-- ==== Sys2Proof/Machine/Sequence.lean ====
section
/-! DEFINITION. The composite sequences, the register read-back and the TRANSPORT (45_sequences.md). -/

namespace Sys2Proof.Machine

/-- The PRODUCER discards the held datagram (45_sequences R145). -/
def dropDatagram (s : State) : State := { s with rxd := none }

/-- Micro-step 1 of `SEQ_INGEST` (45_sequences R145). -/
def ingestPoll (s : State) : Micro :=
  if s.ph ≠ none then .raise .badState
  else
    match s.rxq with
    | [] => .done .empty .none s
    | d :: rest => .next none { s with rxq := rest, rxd := some d }

/-- Micro-step 2: a malformed datagram is counted and discarded, "no slot touched". -/
def ingestCheck (s : State) : Micro :=
  match s.rxd with
  | none => .raise .badState
  | some d =>
    match headerOf s.cfg.maxLines d with
    | .error c =>
      .done .malformed (.cause c) (dropDatagram { s with cntMalformed := s.cntMalformed + 1#32 })
    | .ok _ => .next none s

/-- Micro-step 3: on EXHAUSTED, which POOL_ACQUIRE has counted, the datagram is discarded. -/
def ingestAcquire (s : State) : Micro :=
  match poolAcquire s with
  | .done .exhausted _ t => .done .exhausted .none (dropDatagram t)
  | m => perform m

/-- Micro-step 4. -/
def ingestFill (s : State) : Micro :=
  match s.ph with
  | none => .raise .badState
  | some i => perform (poolFill i s)

/-- What SEQ_INGEST reports of an accepted band: `{slot, frame_id, y_start}`. -/
def acceptedBand (i : Nat) (s : State) : Option Data :=
  ((s.slots[i]?).bind (·.info)).map fun m => .band i m.frameId m.srcY0

/-- Micro-step 5: commit after OK, else abort and return what step 4 returned, `SHORT {expected, avail}`. -/
def ingestEnd (s : State) : Micro :=
  match s.ph, s.portState.sub with
  | some i, some ⟨.ok, _⟩ =>
    match acceptedBand i s, poolCommit i s with
    | some band, .done _ _ t => .done .ok band (dropDatagram t)
    | none, .done _ _ _ => .raise .undef
    | _, other => other
  | some i, some ⟨code, data⟩ =>
    match poolAbort i s with
    | .done _ _ t => .done code data (dropDatagram t)
    | other => other
  | some _, none => .raise .undef
  | none, _ => .raise .badState

/-- The micro-steps of `SEQ_INGEST` (45_sequences R145). -/
def ingestStep (s : State) (k : Nat) : Micro :=
  match k with
  | 1 => ingestPoll s
  | 2 => ingestCheck s
  | 3 => ingestAcquire s
  | 4 => ingestFill s
  | _ => ingestEnd s

/-- SEQ_INGEST (45_sequences R145). -/
def execSeqIngest (s : State) : Host.Outcome State Fault Refusal :=
  composite .seqIngest s (ingestStep s)

/-- Micro-step 1 of `SEQ_CONSUME`: the status POOL_SELECT returned is kept for the last micro-step. -/
def consumeSelect (s : State) : Micro :=
  match poolSelect s with
  | .done .empty _ t => .done .empty .none t
  | m => perform m

/-- "perform C CH": `F_BAD_STATE` if the CONSUMER holds no slot. -/
def onHeldSlot (s : State) (body : Nat → Micro) : Micro :=
  match s.ch with
  | none => .raise .badState
  | some i => body i

/-- The slot SEQ_CONSUME selected at micro-step 1, which it reports at the end (45_sequences R147). -/
def consumeEnd (s : State) : Micro :=
  match s.portState.sub with
  | some ⟨_, .band i _ _⟩ => pushDrained i s
  | _ => .raise .undef

/-- The micro-steps of `SEQ_CONSUME` (45_sequences R147). -/
def consumeStep (s : State) (k : Nat) : Micro :=
  match k with
  | 1 => consumeSelect s
  | 2 => if s.xfBusy then .hold else .next s.portState.sub s
  | 3 => performKeeping s.portState.sub (onHeldSlot s fun i => sclBand i s)
  | 4 => performKeeping s.portState.sub (onHeldSlot s fun i => poolRelease i s)
  | _ => consumeEnd s

/-- SEQ_CONSUME (45_sequences R147). -/
def execSeqConsume (s : State) : Host.Outcome State Fault Refusal :=
  composite .seqConsume s (consumeStep s)

/-! ## Register read-back -/

/-- `CSR_READ A` (45_sequences R149). -/
def csrRead (addr : Nat) (s : State) : Micro :=
  if addr % 4 ≠ 0 then .raise .badCsr
  else
    match registerAt s addr with
    | some v => .done .ok (.value v) s
    | none =>
      if 0x400 ≤ addr ∧ (addr - 0x400) / 4 < s.cfg.slotCount then
        match s.slotState ((addr - 0x400) / 4) with
        | some st => .done .ok (.value (st.code.setWidth 32)) s
        | none => .raise .undef
      else .raise .badCsr

/-- CSR_READ (45_sequences R149). -/
def execCsrRead (addr : BitVec 12) (s : State) : Host.Outcome State Fault Refusal :=
  primitive (.csrRead addr) s (csrRead addr.toNat s)

/-! ## The TRANSPORT -/

/-- The TRANSPORT's step (45_sequences R152): the next datagram it delivers goes to the tail of RXQ. -/
def transportStep (s : State) : State :=
  match s.air with
  | [] => s
  | d :: rest => { s with rxq := s.rxq ++ [d], air := rest }

end Sys2Proof.Machine
end

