-- ==== Sys2Proof/Machine/Step.lean ====
section
/-! DEFINITION. The step of the whole machine, and the placing of an instruction where the next step takes it. -/

namespace Sys2Proof.Machine

/-- One atomic step of the agent whose turn it is (00_scope R3, R161). -/
def step (s : State) : Host.Outcome State Fault Refusal := takeTurn exec s

/-- `s` with the instruction whose bits are `w` delivered to an idle port that may issue it, and that port to move next.
It stands for the issuer's delivery of a command (log entry 5). -/
def State.withFetchWord (s : State) (nbits w : Nat) : State := s.placeCommand (wordsOf nbits w)

end Sys2Proof.Machine
end

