/-! ## The decoder and the encoder are inverse (R74 to R84) -/

/-- Every command's first word carries its opcode and fixes its length (R74). -/
theorem encodedShape (i : Instr) : EncodedShape.Statement i := by
  cases i with
  | hdrDecode => exact EncodedShape.hdrDecode _ _ _ _ _
  | hdrEncode => exact EncodedShape.hdrEncode _ _ _ _ _
  | hdrCheckLen => exact EncodedShape.hdrCheckLen _ _
  | rxPoll => exact EncodedShape.rxPoll
  | pxcExpand => exact EncodedShape.pxcExpand _
  | pxcLookup => exact EncodedShape.pxcLookup _
  | sclHmap => exact EncodedShape.sclHmap _
  | sclVmap => exact EncodedShape.sclVmap _
  | sclGeom => exact EncodedShape.sclGeom _ _ _
  | sclBand => exact EncodedShape.sclBand _
  | poolAcquire => exact EncodedShape.poolAcquire
  | poolFill => exact EncodedShape.poolFill _
  | poolCommit => exact EncodedShape.poolCommit _
  | poolAbort => exact EncodedShape.poolAbort _
  | poolSelect => exact EncodedShape.poolSelect
  | poolRelease => exact EncodedShape.poolRelease _
  | xfaWait => exact EncodedShape.xfaWait
  | xfaPush => exact EncodedShape.xfaPush _ _
  | xfaDrain => exact EncodedShape.xfaDrain _
  | csrRead => exact EncodedShape.csrRead _
  | seqIngest => exact EncodedShape.seqIngest
  | seqConsume => exact EncodedShape.seqConsume

/-- The words of a command carry its opcode, and are as many as that opcode asks for (R74). -/
theorem encode_head {i : Instr} {w0 : Word} {more : List Word} (h : encode i = w0 :: more) :
    opcodeOf w0 = i.opcode ∧ commandLength w0 = more.length + 1 := by
  obtain ⟨v0, rest, he, hop, hlen, -, -⟩ := encodedShape i
  cases he.symm.trans h
  exact ⟨hop, hlen⟩

theorem encode_of_decodeOne {w0 : Word} {i : Instr} (h : decodeOne w0 = .ok i) : encode i = [w0] := by
  have hop := decodeOne_opcode h
  unfold decodeOne at h
  split at h
  case h_1 | h_16 => -- FL and FP
    cases h
    exact encode_byteHalf_iff.2 ⟨⟨hop, rfl⟩, rfl⟩
  case h_2 | h_9 | h_13 | h_15 | h_19 | h_20 => -- F0
    obtain ⟨he, rfl⟩ := decodeF0_ok_iff.1 h
    rwa [← hop] at he
  case h_3 | h_4 => -- FI with a sample
    obtain ⟨sample, he, rfl⟩ := decodeSample_ok_iff.1 h
    rwa [← hop] at he
  case h_5 | h_6 => -- FI with a map index
    obtain ⟨index, he, rfl⟩ := decodeIndex_ok_iff.1 h
    rwa [← hop] at he
  case h_7 => -- FG
    obtain ⟨hmbz, rfl⟩ := whenZero_ok_iff.1 h
    exact encode_sclGeom_iff.2 ⟨⟨⟨⟨hop, rfl⟩, hmbz⟩, rfl⟩, rfl⟩
  case h_18 => -- FI with a register address
    obtain ⟨hmbz, rfl⟩ := whenZero_ok_iff.1 h
    exact encode_csrRead_iff.2 ⟨⟨hop, hmbz⟩, rfl⟩
  case h_8 | h_10 | h_11 | h_12 | h_14 | h_17 => -- FS
    obtain ⟨slot, he, rfl⟩ := decodeFS_ok_iff.1 h
    rwa [← hop] at he
  case h_21 => cases h -- reserved opcodes

theorem decodeOne_of_encode {w0 : Word} {i : Instr} (h : encode i = [w0]) : decodeOne w0 = .ok i := by
  obtain ⟨hop, -⟩ := encode_head h
  unfold decodeOne
  rw [hop]
  cases i
  case hdrDecode | hdrEncode => cases h
  case hdrCheckLen | xfaPush =>
    obtain ⟨⟨-, rfl⟩, rfl⟩ := encode_byteHalf_iff.1 h
    rfl
  case rxPoll | poolAcquire | poolSelect | xfaWait | seqIngest | seqConsume =>
    exact decodeF0_ok_iff.2 ⟨hop ▸ h, rfl⟩
  case pxcExpand sample | pxcLookup sample => exact decodeSample_ok_iff.2 ⟨sample, hop ▸ h, rfl⟩
  case sclHmap index | sclVmap index => exact decodeIndex_ok_iff.2 ⟨index, hop ▸ h, rfl⟩
  case sclGeom =>
    obtain ⟨⟨⟨⟨-, rfl⟩, hmbz⟩, rfl⟩, rfl⟩ := encode_sclGeom_iff.1 h
    exact whenZero_ok_iff.2 ⟨hmbz, rfl⟩
  case csrRead =>
    obtain ⟨⟨-, hmbz⟩, rfl⟩ := encode_csrRead_iff.1 h
    exact whenZero_ok_iff.2 ⟨hmbz, rfl⟩
  case sclBand slot | poolFill slot | poolCommit slot | poolAbort slot | poolRelease slot | xfaDrain slot =>
    exact decodeFS_ok_iff.2 ⟨slot, hop ▸ h, rfl⟩

theorem encode_of_decodeTwo {w0 w1 : Word} {i : Instr} (hlen : commandLength w0 = 2) (h : decodeTwo w0 w1 = .ok i) :
    encode i = [w0, w1] := by
  have hop := decodeTwo_opcode hlen h
  obtain ⟨hmbz, rfl⟩ := whenZero_ok_iff.1 h
  by_cases h10 : opcodeOf w0 = 0x10#8
  · rw [if_pos h10]
    exact encode_hdrDecode_iff.2 ⟨⟨⟨⟨h10.symm, rfl⟩, rfl⟩, rfl⟩, ⟨hmbz, rfl⟩, rfl⟩
  · rw [if_neg h10] at hop ⊢
    exact encode_hdrEncode_iff.2 ⟨⟨⟨⟨⟨hop, rfl⟩, rfl⟩, rfl⟩, rfl⟩, hmbz, rfl⟩

theorem decodeTwo_of_encode {w0 w1 : Word} {i : Instr} (h : encode i = [w0, w1]) : decodeTwo w0 w1 = .ok i := by
  obtain ⟨hop, -⟩ := encode_head h
  unfold decodeTwo
  rw [hop]
  cases i
  case hdrDecode =>
    obtain ⟨⟨⟨⟨-, rfl⟩, rfl⟩, rfl⟩, ⟨hmbz, rfl⟩, rfl⟩ := encode_hdrDecode_iff.1 h
    exact whenZero_ok_iff.2 ⟨hmbz, rfl⟩
  case hdrEncode =>
    obtain ⟨⟨⟨⟨⟨-, rfl⟩, rfl⟩, rfl⟩, rfl⟩, hmbz, rfl⟩ := encode_hdrEncode_iff.1 h
    exact whenZero_ok_iff.2 ⟨hmbz, rfl⟩
  all_goals cases h

theorem map_ok_iff {e : Except Reject Instr} {i : Instr} {tail rest : List Word} :
    e.map (·, tail) = .ok (i, rest) ↔ e = .ok i ∧ tail = rest := by
  cases e <;> simp [Except.map]

theorem commandLength_cases (w0 : Word) : commandLength w0 = 1 ∨ commandLength w0 = 2 := by
  unfold commandLength
  split
  · exact .inr rfl
  · exact .inl rfl

theorem decode_of_one {w0 : Word} (h : commandLength w0 = 1) (rest : List Word) :
    decode (w0 :: rest) = (decodeOne w0).map (·, rest) := if_neg (by omega)

theorem decode_of_two {w0 : Word} (h : commandLength w0 = 2) (w1 : Word) (rest : List Word) :
    decode (w0 :: w1 :: rest) = (decodeTwo w0 w1).map (·, rest) := if_pos h

/-- A list of words decodes to a command exactly when it begins with the command's words. -/
theorem decode_ok_iff {ws rest : List Word} {i : Instr} : decode ws = .ok (i, rest) ↔ encode i ++ rest = ws := by
  refine ⟨fun h => ?_, fun h => ?_⟩
  · unfold decode at h
    split at h
    · cases h
    · split at h
      · next hlen =>
        split at h
        · cases h
        · obtain ⟨htwo, rfl⟩ := map_ok_iff.1 h
          rw [encode_of_decodeTwo hlen htwo]; rfl
      · obtain ⟨hone, rfl⟩ := map_ok_iff.1 h
        rw [encode_of_decodeOne hone]; rfl
  · obtain ⟨w0, more, he, -, hlen, -, -⟩ := encodedShape i
    subst h
    rw [he]
    rcases commandLength_cases w0 with hone | htwo
    · obtain rfl : more = [] := List.length_eq_zero_iff.1 (by omega)
      exact (decode_of_one hone _).trans (map_ok_iff.2 ⟨decodeOne_of_encode he, rfl⟩)
    · obtain ⟨w1, rfl⟩ := List.length_eq_one_iff.1 (show more.length = 1 by omega)
      exact (decode_of_two htwo _ _).trans (map_ok_iff.2 ⟨decodeTwo_of_encode he, rfl⟩)

/-- Settles O2: `decode_ok_iff`, from the words to the command. -/
theorem decodeOfEncode : Obligations.DecodeOfEncode := fun _ _ => decode_ok_iff.2 rfl

/-- Settles O3: `decode_ok_iff`, from the command to the words. -/
theorem encodeOfDecode : Obligations.EncodeOfDecode := fun _ _ _ => decode_ok_iff.1

/-- Settles O1: each list of words is what `encode` makes of its command, by evaluation (`decode_ok_iff`). -/
theorem writtenWordsDecode : Obligations.WrittenWordsDecode := by
  refine ⟨?_, ?_, ?_, ?_, ?_, ?_, ?_, ?_, ?_, ?_, ?_⟩
  all_goals exact decode_ok_iff.2 rfl

/-- Settles O4: an opcode of no two-word command has one word, and `decodeOne` has no arm for it. -/
theorem reservedOpcodesRejected : Obligations.ReservedOpcodesRejected := by
  intro w0 rest hop
  rw [← opcodeOf] at hop ⊢
  have hlen : commandLength w0 = 1 := if_neg (by rintro (h | h) <;> simp [h] at hop)
  have hone : decodeOne w0 = .error (.reservedOpcode (opcodeOf w0)) := by
    unfold decodeOne
    split
    case h_21 => rfl
    all_goals next h => simp [← BitVec.toNat_inj, h] at hop
  rw [decode_of_one hlen, hone]
  rfl

end Sys2Proof.Machine
end

section
/-! The encoding family (30_encoding), the preamble of a command: words that are no command, a port R83 does not list, a
slot operand at or above N (R76, R84, R86), and what is left to the HOST port. -/

namespace Sys2Proof.Machine

open Sys2Proof.Safety

/-! ## Words that are no command (R84; 60_exceptions R160) -/

/-- An idle port of a running block takes the words of a whole command that does not decode, and faults. -/
theorem acceptCommand_of_reject {s : State} {w0 : Word} {more : List Word} {e : Reject}
    (hq : s.cmdq.get s.issuer = w0 :: more) (hwhole : commandLength w0 ≤ more.length + 1) (hrun : s.bstate = .run)
    (h : decode (w0 :: more) = .error e) : acceptCommand exec s =
      .next (State.faultEntry { s with cmdq := s.cmdq.set s.issuer ((w0 :: more).drop (commandLength w0)) } .illegalCmd) := by
  simp [acceptCommand, hq, Nat.not_lt.2 hwhole, hrun, h]

/-- Settles O5: an idle port's turn is `acceptCommand`. -/
theorem illegalCommandFaults : Obligations.IllegalCommandFaults := by
  intro s p turns w0 more e hw hrun ht hidle hq hwhole hd
  rw [step_of_turn hw ht]
  simp only [moveAgent, portTurn, hidle, PortState.idle]
  exact acceptCommand_of_reject hq hwhole hrun hd

/-! ## The first micro-step (60_exceptions R160) -/

/-- An idle port takes a command at its first micro-step (10_state R21). -/
theorem microStep_of_idle {s : State} (h : s.portState = .idle) : s.microStep = 1 :=
  State.microStep_eq_one (by rw [h]; exact Nat.zero_le 1)

theorem stepOf_of_idle {s : State} (h : s.portState = .idle) (i : Instr) : stepOf i s = 1 :=
  (stepOf_eq_one_or i s).elim id fun hk => hk.trans (microStep_of_idle h)

/-- A command an idle port takes goes through the preamble. -/
theorem exec_of_idle {s : State} (h : s.portState = .idle) (i : Instr) :
    exec i s = preamble i s (settle i 1 s (bodyOf i s)) := by
  rw [exec_eq, if_pos (stepOf_of_idle h i)]

/-- The port check comes first of what a running block checks. -/
theorem exec_unlistedPort {i : Instr} {s : State} (hrun : s.bstate = .run) (hidle : s.portState = .idle)
    (hport : allowedOn i s.issuer = false) : exec i s = .next (s.faultEntry .wrongAgent) := by
  rw [exec_of_idle hidle, preamble, turnedAway_run hrun, hport]; rfl

/-- The slot check comes after the port check. -/
theorem exec_badSlot {i : Instr} {s : State} (hrun : s.bstate = .run) (hidle : s.portState = .idle)
    (hport : allowedOn i s.issuer = true) (hslot : badSlotOperand s.cfg i = true) :
    exec i s = .next (s.faultEntry .badSlot) := by
  rw [exec_of_idle hidle, preamble, turnedAway_run hrun, hport, hslot]; rfl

● **Exercise description**:
Return exactly the lines from the line holding "(60_exceptions R160) -/" to the last line of the data, with both of those lines included and nothing added.

● **Solution**:
/-! ## The first micro-step (60_exceptions R160) -/

/-- An idle port takes a command at its first micro-step (10_state R21). -/
theorem microStep_of_idle {s : State} (h : s.portState = .idle) : s.microStep = 1 :=
  State.microStep_eq_one (by rw [h]; exact Nat.zero_le 1)

theorem stepOf_of_idle {s : State} (h : s.portState = .idle) (i : Instr) : stepOf i s = 1 :=
  (stepOf_eq_one_or i s).elim id fun hk => hk.trans (microStep_of_idle h)

/-- A command an idle port takes goes through the preamble. -/
theorem exec_of_idle {s : State} (h : s.portState = .idle) (i : Instr) :
    exec i s = preamble i s (settle i 1 s (bodyOf i s)) := by
  rw [exec_eq, if_pos (stepOf_of_idle h i)]

/-- The port check comes first of what a running block checks. -/
theorem exec_unlistedPort {i : Instr} {s : State} (hrun : s.bstate = .run) (hidle : s.portState = .idle)
    (hport : allowedOn i s.issuer = false) : exec i s = .next (s.faultEntry .wrongAgent) := by
  rw [exec_of_idle hidle, preamble, turnedAway_run hrun, hport]; rfl

/-- The slot check comes after the port check. -/
theorem exec_badSlot {i : Instr} {s : State} (hrun : s.bstate = .run) (hidle : s.portState = .idle)
    (hport : allowedOn i s.issuer = true) (hslot : badSlotOperand s.cfg i = true) :
    exec i s = .next (s.faultEntry .badSlot) := by
  rw [exec_of_idle hidle, preamble, turnedAway_run hrun, hport, hslot]; rfl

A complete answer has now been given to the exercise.